We’ll form a team if that’s necessary, but we’re willing to join an existing one if they can make a good case that they know what’s going on and that they’re doing something useful about it. Of course, one way of addressing this would be to make the tacit assumption that Egan has translated not just words but concepts into something accessible to 21st-century Anglophone readers.
Oct 25, Username rated it really liked it Shelves: What follows is an Eganesque development of physics, from Galileo to Newton to Einstein, in the language and frame of reference of these very alien beings.
The people of the Splinter from the start, clearly recognizable as some kind of orbital habitat are clearly post-apocalyptic, their science has fallen into disuse to the degree that people know what multiplication is, but rarely learn itand yet, faced with a threat to their future, they develop a knowledge of celestial mechanics, from Newton to Einstein, in less than a generation.
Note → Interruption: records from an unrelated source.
theorem Dev.returnTo_holds {kp : Keep} {d : Dev} (hk : d.Holds kp) (a : Act) : (d.returnTo a).Holds kp := by
  unfold Dev.returnTo; repeat' (with_reducible first | assumption | lift_lets -underBinder | (intro x; refine (fun (hx : Dev.Holds kp x) => ?_) ?_; on_goal 2 => unfold x) | apply Dev.abandon_holds | apply Dev.onBlk_holds | apply holds_ite | fail_if_no_progress (apply holds_upd <;> try rfl) | rfl | intro _ | split | dsimp +zetaDelta only)

theorem Dev.blockerFresh_holds {kp : Keep} {d : Dev} (hk : d.Holds kp) (a : Act) (store : List (Nat × BitVec 144)) : (d.blockerFresh a store).Holds kp := by
  unfold Dev.blockerFresh; repeat' (with_reducible first | assumption | lift_lets -underBinder | (intro x; refine (fun (hx : Dev.Holds kp x) => ?_) ?_; on_goal 2 => unfold x) | apply Dev.onBlk_holds | fail_if_no_progress (apply holds_upd <;> try rfl) | rfl | intro _ | dsimp +zetaDelta only)

theorem Dev.replayBlocker_holds {kp : Keep} {d : Dev} (hk : d.Holds kp) (a : Act) : (d.replayBlocker a).Holds kp := by
  unfold Dev.replayBlocker; repeat' (with_reducible first | assumption | lift_lets -underBinder | (intro x; refine (fun (hx : Dev.Holds kp x) => ?_) ?_; on_goal 2 => unfold x) | apply Dev.foldStood_holds | apply Dev.freeReqPair_holds | apply Dev.onBlk_holds | apply holds_ite | fail_if_no_progress (apply holds_upd <;> try rfl) | rfl | intro _ | split | dsimp +zetaDelta only)

theorem Dev.logStore_holds {kp : Keep} {d : Dev} (hk : d.Holds kp) (a : Act) (ue : Bool) (halves pc : Nat) : (d.logStore a ue halves pc).Holds kp := by
  unfold Dev.logStore; repeat' (with_reducible first | assumption | lift_lets -underBinder | (intro x; refine (fun (hx : Dev.Holds kp x) => ?_) ?_; on_goal 2 => unfold x) | apply Dev.bumpF_holds | apply Dev.setF_holds | apply holds_ite | intro _ | split | dsimp +zetaDelta only)

theorem Dev.reloadBlocker_holds {kp : Keep} {d : Dev} (hk : d.Holds kp) (a : Act) : (d.reloadBlocker a).Holds kp := by
  unfold Dev.reloadBlocker; repeat' (with_reducible first | assumption | lift_lets -underBinder | (intro x; refine (fun (hx : Dev.Holds kp x) => ?_) ?_; on_goal 2 => unfold x) | apply Dev.cancelStamps_holds | apply Dev.writeFault_holds | apply Dev.laneOff_holds | apply Dev.cutRead_holds | apply Dev.event_holds | apply Dev.readyUnit_holds | apply Dev.incGen_holds | apply Dev.blockerFresh_holds | apply Dev.replayBlocker_holds | apply holds_ite | fail_if_no_progress (apply holds_upd <;> try rfl) | rfl | intro _ | split | dsimp +zetaDelta only)

theorem Dev.badWord_holds {kp : Keep} {d : Dev} (hk : d.Holds kp) (a : Act) (halves pc : Nat) : (d.badWord a halves pc).Holds kp := by
  unfold Dev.badWord; repeat' (with_reducible first | assumption | apply Dev.reloadBlocker_holds | apply Dev.reportFault_holds | apply Dev.logStore_holds)

theorem Dev.fixWord_holds {kp : Keep} {d : Dev} (hk : d.Holds kp) (a : Act) (halves pc : Nat) (payload : BitVec 128) : (d.fixWord a halves pc payload).Holds kp := by
  unfold Dev.fixWord; repeat' (with_reducible first | assumption | lift_lets -underBinder | apply Dev.onBlk_holds | apply Dev.logStore_holds | apply holds_ite | fail_if_no_progress (apply holds_upd <;> try rfl) | rfl | intro _ | split)

theorem Dev.writeImage_holds {kp : Keep} {d : Dev} (hk : d.Holds kp) (a : Act) : (d.writeImage a).Holds kp := by
  unfold Dev.writeImage; repeat' (with_reducible first | assumption | lift_lets -underBinder | (intro x; refine (fun (hx : Dev.Holds kp x) => ?_) ?_; on_goal 2 => unfold x) | apply Dev.readyUnit_holds | apply Dev.incGen_holds | apply Dev.blockerFresh_holds | apply Dev.replayBlocker_holds | apply holds_ite | intro _ | split | dsimp +zetaDelta only)

theorem execMicrocodeImageWrite_holds {kp : Keep} {s : State} (hk : s.dev.Holds kp) (a : Act) :
    ∃ d, execMicrocodeImageWrite a s = s.next d ∧ d.Holds kp := by
  refine ⟨_, rfl, ?_⟩; repeat' (with_reducible first | assumption | apply State.dev_holds | apply Dev.writeImage_holds | apply holds_ite | intro _ | split)

theorem Dev.finishWord_holds {kp : Keep} {d : Dev} (hk : d.Holds kp) (a : Act) (m : Micro) (x y : Word) : (d.finishWord a m x y).Holds kp := by
  unfold Dev.finishWord; repeat' (with_reducible first | assumption | lift_lets -underBinder | (intro x; refine (fun (hx : Dev.Holds kp x) => ?_) ?_; on_goal 2 => unfold x) | apply Dev.onBlk_holds | apply Dev.findSlot_holds | apply Dev.badWord_holds | apply Dev.gopStep_holds | apply holds_ite | fail_if_no_progress (apply holds_upd <;> try rfl) | rfl | intro _ | split | dsimp +zetaDelta only)

theorem Dev.runWord_holds {kp : Keep} {d : Dev} (hk : d.Holds kp) (a : Act) (m : Micro) (o : WordObs) : (d.runWord a m o).Holds kp := by
  unfold Dev.runWord; repeat' (with_reducible first | assumption | lift_lets -underBinder | (intro x; refine (fun (hx : Dev.Holds kp x) => ?_) ?_; on_goal 2 => unfold x) | apply Dev.issue_holds | apply Dev.sendGroups_holds | apply Dev.returnTo_holds | apply Dev.abandon_holds | apply Dev.finishWord_holds | apply holds_ite | intro _ | split | dsimp +zetaDelta only)

theorem Dev.missWord_holds {kp : Keep} {d : Dev} (hk : d.Holds kp) (a : Act) (m : Micro) : (d.missWord a m).Holds kp := by
  unfold Dev.missWord; repeat' (with_reducible first | assumption | lift_lets -underBinder | (intro x; refine (fun (hx : Dev.Holds kp x) => ?_) ?_; on_goal 2 => unfold x) | apply Dev.finishWord_holds | apply Dev.missStamp_holds | intro _ | dsimp +zetaDelta only)

theorem Dev.stampWord_holds {kp : Keep} {d : Dev} (hk : d.Holds kp) (a : Act) (m : Micro) : (d.stampWord a m).Holds kp := by
  unfold Dev.stampWord; repeat' (with_reducible first | assumption | lift_lets -underBinder | (intro x; refine (fun (hx : Dev.Holds kp x) => ?_) ?_; on_goal 2 => unfold x) | apply Dev.missWord_holds | apply Dev.lateLaunch_holds | apply Dev.setF_holds | apply Dev.armStamp_holds | apply holds_ite | fail_if_no_progress (apply holds_upd <;> try rfl) | rfl | intro _ | split | dsimp +zetaDelta only)

theorem Dev.word_holds {kp : Keep} {d : Dev} (hk : d.Holds kp) (a : Act) (m : Micro) (o : WordObs) : (d.word a m o).Holds kp := by
  unfold Dev.word; repeat' (with_reducible first | assumption | lift_lets -underBinder | (intro x; refine (fun (hx : Dev.Holds kp x) => ?_) ?_; on_goal 2 => unfold x) | apply Dev.takeEvent_holds | apply Dev.onBlk_holds | apply Dev.bindPlank_holds | apply Dev.runWord_holds | apply Dev.stampWord_holds | apply holds_ite | fail_if_no_progress (apply holds_upd <;> try rfl) | rfl | intro _ | split | dsimp +zetaDelta only)

theorem Dev.fetchWord_holds {kp : Keep} {d : Dev} (hk : d.Holds kp) (a : Act) (step : Bool) (o : WordObs) : (d.fetchWord a step o).Holds kp := by
  unfold Dev.fetchWord; repeat' (with_reducible first | assumption | lift_lets -underBinder | (intro x; refine (fun (hx : Dev.Holds kp x) => ?_) ?_; on_goal 2 => unfold x) | apply Dev.badWord_holds | apply Dev.fixWord_holds | apply Dev.onBlk_holds | apply Dev.word_holds | apply holds_ite | fail_if_no_progress (apply holds_upd <;> try rfl) | rfl | intro _ | split | dsimp +zetaDelta only)

theorem execMicroword_holds {kp : Keep} {s : State} (hk : s.dev.Holds kp) (hr : kp.recs = none) (a : Act) (o : WordObs) :
    ∃ d, execMicroword a o s = s.next d ∧ d.Holds kp := by
  refine ⟨_, rfl, ?_⟩; repeat' (with_reducible first | assumption | apply State.dev_holds | apply Dev.settle_holds | apply Dev.fetchWord_holds | apply holds_ite | intro _ | split)

theorem execConditionWait_holds {kp : Keep} {s : State} (hk : s.dev.Holds kp) (a : Act) :
    ∃ d, execConditionWait a s = s.next d ∧ d.Holds kp := by
  refine ⟨_, rfl, ?_⟩; repeat' (with_reducible first | assumption | lift_lets -underBinder | (intro x; refine (fun (hx : Dev.Holds kp x) => ?_) ?_; on_goal 2 => unfold x) | apply State.dev_holds | apply Dev.onBlk_holds | apply holds_ite | fail_if_no_progress (apply holds_upd <;> try rfl) | rfl | intro _ | split | dsimp +zetaDelta only)

theorem Dev.blockerFires_holds {kp : Keep} {d : Dev} (hk : d.Holds kp) (a : Act) (o : WordObs) : (d.blockerFires a o).Holds kp := by
  unfold Dev.blockerFires; repeat' (with_reducible first | assumption | lift_lets -underBinder | (intro x; refine (fun (hx : Dev.Holds kp x) => ?_) ?_; on_goal 2 => unfold x) | apply Dev.onBlk_holds | apply Dev.runWord_holds | apply holds_ite | fail_if_no_progress (apply holds_upd <;> try rfl) | rfl | intro _ | split | dsimp +zetaDelta only)

theorem Dev.rearm_holds {kp : Keep} {d : Dev} (hk : d.Holds kp) (a : Act) : (d.rearm a).Holds kp := by
  unfold Dev.rearm; repeat' (with_reducible first | assumption | lift_lets -underBinder | apply Dev.stampWord_holds | apply Dev.onBlk_holds | apply holds_ite | fail_if_no_progress (apply holds_upd <;> try rfl) | rfl | intro _ | split)

theorem execPlankBind_holds {kp : Keep} {s : State} (hk : s.dev.Holds kp) (a : Act) (o : WordObs) :
    ∃ d, execPlankBind a o s = s.next d ∧ d.Holds kp := by
  refine ⟨_, rfl, ?_⟩; repeat' (with_reducible first | assumption | apply State.dev_holds | apply Dev.bindPlank_holds | apply holds_ite | intro _ | split)

theorem execPlankFind_holds {kp : Keep} {s : State} (hk : s.dev.Holds kp) (a : Act) (gs : Nat) :
    ∃ d, execPlankFind a gs s = s.next d ∧ d.Holds kp := by
  refine ⟨_, rfl, ?_⟩; repeat' (with_reducible first | assumption | apply Dev.findSlot_holds | apply State.dev_holds)

theorem execPlankAdvance_holds {kp : Keep} {s : State} (hk : s.dev.Holds kp) (a : Act) :
    ∃ d, execPlankAdvance a s = s.next d ∧ d.Holds kp := by
  refine ⟨_, rfl, ?_⟩; repeat' (with_reducible first | assumption | apply Dev.onBlk_holds | apply State.dev_holds)

theorem execLoadRec_holds {kp : Keep} {s : State} (hk : s.dev.Holds kp) (a : Act) :
    ∃ d, execLoadRec a s = s.next d ∧ d.Holds kp := by
  refine ⟨_, rfl, ?_⟩; repeat' (with_reducible first | assumption | lift_lets -underBinder | apply Dev.onBlk_holds | apply State.dev_holds | fail_if_no_progress (apply holds_upd <;> try rfl) | rfl | intro _)

theorem execFeltArm_holds {kp : Keep} {s : State} (hk : s.dev.Holds kp) (a : Act) :
    ∃ d, execFeltArm a s = s.next d ∧ d.Holds kp := by
  refine ⟨_, rfl, ?_⟩; repeat' (with_reducible first | assumption | apply Dev.feltArm_holds | apply State.dev_holds)

theorem execPost_holds {kp : Keep} {s : State} (hk : s.dev.Holds kp) (hr : kp.recs = none) (a : Act) (darg : Nat) :
    ∃ d, execPost a darg s = s.next d ∧ d.Holds kp := by
  refine ⟨_, rfl, ?_⟩; repeat' (with_reducible first | assumption | apply Dev.settle_holds | apply Dev.post_holds | apply State.dev_holds)

theorem execAccept_holds {kp : Keep} {s : State} (hk : s.dev.Holds kp) (a : Act) :
    ∃ d, execAccept a s = s.next d ∧ d.Holds kp := by
  refine ⟨_, rfl, ?_⟩; repeat' (with_reducible first | assumption | apply Dev.accept_holds | apply State.dev_holds)

theorem execRawCheck_holds {kp : Keep} {s : State} (hk : s.dev.Holds kp) (hr : kp.recs = none) (a : Act) (same : Bool) :
    ∃ d, execRawCheck a same s = s.next d ∧ d.Holds kp := by
  refine ⟨_, rfl, ?_⟩; repeat' (with_reducible first | assumption | apply Dev.settle_holds | apply Dev.rawCheck_holds | apply State.dev_holds)

theorem execTrace_holds {kp : Keep} {s : State} (hk : s.dev.Holds kp) (a : Act) (darg : Nat) :
    ∃ d, execTrace a darg s = s.next d ∧ d.Holds kp := by
  refine ⟨_, rfl, ?_⟩; repeat' (with_reducible first | assumption | apply Dev.onBlk_holds | apply State.dev_holds | intro _)

theorem execReturn_holds {kp : Keep} {s : State} (hk : s.dev.Holds kp) (a : Act) :
    ∃ d, execReturn a s = s.next d ∧ d.Holds kp := by
  refine ⟨_, rfl, ?_⟩; repeat' (with_reducible first | assumption | apply State.dev_holds | apply Dev.returnTo_holds | apply holds_ite | intro _ | split)

theorem execAbandon_holds {kp : Keep} {s : State} (hk : s.dev.Holds kp) (a : Act) :
    ∃ d, execAbandon a s = s.next d ∧ d.Holds kp := by
  refine ⟨_, rfl, ?_⟩; repeat' (with_reducible first | assumption | apply State.dev_holds | apply Dev.abandon_holds | apply holds_ite | intro _ | split)

theorem execQueueReset_holds {kp : Keep} {s : State} (hk : s.dev.Holds kp) (hr : kp.recs = none) (a : Act) (tags : List Nat) :
    ∃ d, execQueueReset a tags s = s.next d ∧ d.Holds kp := by
  refine ⟨_, rfl, ?_⟩; repeat' (with_reducible first | assumption | apply State.dev_holds | apply Dev.settle_holds | apply Dev.withdrawTags_holds | apply holds_ite | intro _ | split)

theorem Dev.writeHalt_holds {kp : Keep} {d : Dev} (hk : d.Holds kp) (a : Act) (v : Bool) : (d.writeHalt a v).Holds kp := by
  unfold Dev.writeHalt; repeat' (with_reducible first | assumption | lift_lets -underBinder | apply Dev.absentWrite_holds | apply Dev.onBlk_holds | apply Dev.setF_holds | apply Dev.ignoredWrite_holds | apply holds_ite | fail_if_no_progress (apply holds_upd <;> try rfl) | rfl | intro _ | split)

theorem execBlkHalt_holds {kp : Keep} {s : State} (hk : s.dev.Holds kp) (a : Act) (v : Bool) :
    ∃ d, execBlkHalt a v s = s.next d ∧ d.Holds kp := by
  refine ⟨_, rfl, ?_⟩; repeat' (with_reducible first | assumption | apply Dev.writeHalt_holds | apply State.dev_holds)

theorem Dev.writeResume_holds {kp : Keep} {d : Dev} (hk : d.Holds kp) (a : Act) : (d.writeResume a).Holds kp := by
  unfold Dev.writeResume; repeat' (with_reducible first | assumption | lift_lets -underBinder | apply Dev.absentWrite_holds | apply Dev.onBlk_holds | apply Dev.setF_holds | apply holds_ite | fail_if_no_progress (apply holds_upd <;> try rfl) | rfl | intro _ | split)

theorem execBlkResume_holds {kp : Keep} {s : State} (hk : s.dev.Holds kp) (a : Act) :
    ∃ d, execBlkResume a s = s.next d ∧ d.Holds kp := by
  refine ⟨_, rfl, ?_⟩; repeat' (with_reducible first | assumption | apply Dev.writeResume_holds | apply State.dev_holds)

theorem Dev.writeStep_holds {kp : Keep} {d : Dev} (hk : d.Holds kp) (hr : kp.recs = none) (a : Act) (o : WordObs) : (d.writeStep a o).Holds kp := by
  unfold Dev.writeStep; repeat' (with_reducible first | assumption | apply Dev.absentWrite_holds | apply Dev.settle_holds | apply Dev.fetchWord_holds | apply holds_ite | intro _ | split)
In Icandescence, it was a universe with different physical laws than ours. June 11, at 5: Do not make image postsor otherwise fish for karma. For that reason, I found a lot of the physics arguments a bit difficult to follow, and I have a masters degree in mathematics.

Egan let’s the reader discover the world together with the protagonists by using for example foreign words to describe their geometry that only slowly start to make sense.
It seems for the whole book that they will eventually meet up, as one would expect from this sort of narrative convention, but guess what? It seems many readers were either put off or very impressed because some characters are scientists and a small part of the book narrates their work in simple terms.